确定了 402 个恶性和 257 个良性病变的数据集。两名放射科医生对 KS 进行了评估。如果 KS > 4 的病变 ADC > 1.4 × 10 mm/s,则 KS 降低 4 变为 KS+。为了考虑 ADC 作为连续变量的全部范围,使用 5 种 ML 算法使用 KS 和 ADC 值来训练诊断模型。使用 ROC 分析评估性能,并通过 DeLong 检验进行比较。通过 McNemar 检验获得并比较使用 KS > 4、KS+ > 4 和 ADC ≤ 1.4 × 10 mm/s 的阈值获得的灵敏度、特异性和准确性。
KS、KS+和所有 ML 模型的 ROC 曲线在 0.883-0.921 范围内具有可比的 AUC,明显高于 ADC(0.837,p < 0.0001)。KS 的灵敏度为 97.3%,特异性为 59.1%;KS+的灵敏度为 95.5%,特异性显著提高至 68.5%(p < 0.0001)。然而,当设定相同的灵敏度为 97.3%时,KS+不能提高特异性。在 ML 分析中,逻辑回归模型具有最佳性能。在灵敏度 = 97.3%和特异性 = 65.3%时,与 KS 相比,可能避免 16 个假阳性,而不会影响癌症的正确诊断(p = 0.0015)。

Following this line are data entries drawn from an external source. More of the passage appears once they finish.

-- ==== Sys2Proof/Machine/ModeLayer.lean ====
section
/-!
DEFINITION. ModeLayer: the gamma check and the commands `MINIT`, `MCFG`, `MENC`, `MDEC`
(43_mode_common.md).
-/

namespace Sys2Proof.Machine

/-- `gamma_check()` (43_mode_common.md R186). -/
def gammaChecks (s : State) : List Check :=
  match s.mode with
  | .ecb => []
  | .mac => []
  | .ctr =>
    [{ holds := decide (16 ≤ s.glen), code := .configurationError },
     { holds := decide (s.glen ≤ 16), code := .refused }]
  | .ofb =>
    [{ holds := decide (32 ≤ s.glen), code := .configurationError },
     { holds := decide (s.glen ≤ 32), code := .refused }]
  | .cbc => [{ holds := decide (16 ≤ s.glen), code := .configurationError }]
  | .cfb =>
    [{ holds := decide (16 ≤ s.glen), code := .configurationError },
     { holds := decide (s.glen % s.seg = 0), code := .configurationError }]

/-- The message check of `MENC`: in Mac mode only, `ILEN > 0` (43_mode_common.md R187). -/
def encryptChecks (s : State) : List Check :=
  match s.mode with
  | .mac => [{ holds := decide (0 < s.ilen), code := .refused }]
  | .ecb => []
  | .ctr => []
  | .ofb => []
  | .cbc => []
  | .cfb => []

/-- The message check of `MDEC`: whole blocks in Ecb and Cbc, whole segments in Cfb
(43_mode_common.md R188). -/
def decryptChecks (s : State) : List Check :=
  match s.mode with
  | .ecb => [{ holds := decide (s.ilen % 16 = 0), code := .contractViolation }]
  | .cbc => [{ holds := decide (s.ilen % 16 = 0), code := .contractViolation }]
  | .cfb => [{ holds := decide (s.ilen % s.seg = 0), code := .contractViolation }]
  | .ctr => []
  | .ofb => []
  | .mac => []

/-- The output and the next gamma of `MENC` (43_mode_common.md R187). -/
def modeEncrypt (s : State) : List Byte × List Byte :=
  let E := encBlock s.mrk
  match s.mode with
  | .ecb => (ecbEnc E s.message, s.gamma)
  | .ctr => ctrApply E s.message s.gamma
  | .ofb => ofbApply E s.message s.gamma
  | .cbc => cbcEnc E s.message s.gamma
  | .cfb => cfbEnc E s.seg s.message s.gamma
  | .mac => (macTag E s.message s.sk1 s.sk2 s.taglen, s.gamma)

/-- The output and the next gamma of `MDEC` (43_mode_common.md R188). Mac has no decryption: the check
before it raises `UnsupportedOperation`, so its line here is never used. -/
def modeDecrypt (s : State) : List Byte × List Byte :=
  let E := encBlock s.mrk
  let D := decBlock s.mrk
  let r := s.build.unpadRule
  match s.mode with
  | .ecb => (ecbDec r D s.message, s.gamma)
  | .ctr => ctrApply E s.message s.gamma
  | .ofb => ofbApply E s.message s.gamma
  | .cbc => cbcDec r D s.message s.gamma
  | .cfb => cfbDec r E s.seg s.message s.gamma
  | .mac => ([], s.gamma)

/-- The subkeys of a new Mac instance; a new instance of another mode writes none
(43_mode_common.md R184; log entry 3). -/
def State.deriveSubkeys (s : State) (m : Mode) (ks : RoundKeys) : State :=
  if m = .mac then s.setSubkeys (macSubkeys ks) else s

/-- `MINIT mode, n` (43_mode_common.md R184). -/
def execMinit (m : Mode) (n : BitVec 16) (s : State) : Host.Outcome State Fault Refusal :=
  command s [needOperands (.minit m n), needRoundKeys s]
    ((s.newInstance m s.rk (segOperand m n) (tagOperand m n)).deriveSubkeys m s.rk)

/-- `MCFG`: `GAMMA[0..ILEN) <- IBUF[0..ILEN)`, `GLEN <- ILEN` (43_mode_common.md R185). -/
def execMcfg (s : State) : Host.Outcome State Fault Refusal :=
  command s
    [needInstance s, { holds := decide (s.ilen ≤ s.build.gmax), code := .capacityExceeded }]
    (s.setGamma s.message)

/-- `MENC`, encrypt one whole message, or compute its tag (43_mode_common.md R187). -/
def execMenc (s : State) : Host.Outcome State Fault Refusal :=
  command s (needInstance s :: gammaChecks s ++ encryptChecks s)
    ((s.setGamma (modeEncrypt s).2).output (modeEncrypt s).1)

/-- `MDEC`, decrypt one whole message (43_mode_common.md R188). -/
def execMdec (s : State) : Host.Outcome State Fault Refusal :=
  command s
    (needInstance s :: { holds := decide (s.mode ≠ .mac), code := .unsupportedOperation } ::
      gammaChecks s ++ decryptChecks s)
    ((s.setGamma (modeDecrypt s).2).output (modeDecrypt s).1)

end Sys2Proof.Machine
end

使用二分类 ADC 修改 KS 为 KS+可以提高特异性,但代价是敏感性略有降低。机器学习算法可用于将 ADC 视为连续变量,以构建更准确的诊断模型。
• 使用 ADC 修改 Kaiser 评分得到 KS+,根据两位独立读者的结果,诊断特异性提高了 9.4-9.7%,敏感性略有降低 1.5-1.8%,整体准确性提高了 2.6-2.9%。• 将 KS 和连续 ADC 值结合起来,通过机器学习算法进行模型训练,逻辑回归模型的诊断特异性可显著提高至 65.3%(p = 0.0015),同时保持 KS = 97.3%的高灵敏度,因此,结果表明 ML 建模有潜力进一步评估 ADC 的贡献。• 在设定相同灵敏度的情况下,修改后的 KS+和原始 KS 的特异性相当;因此,考虑 ADC 的 KS+并没有提供太多实际帮助,而没有 ADC 的原始 KS 仍然是一种出色的稳健诊断方法。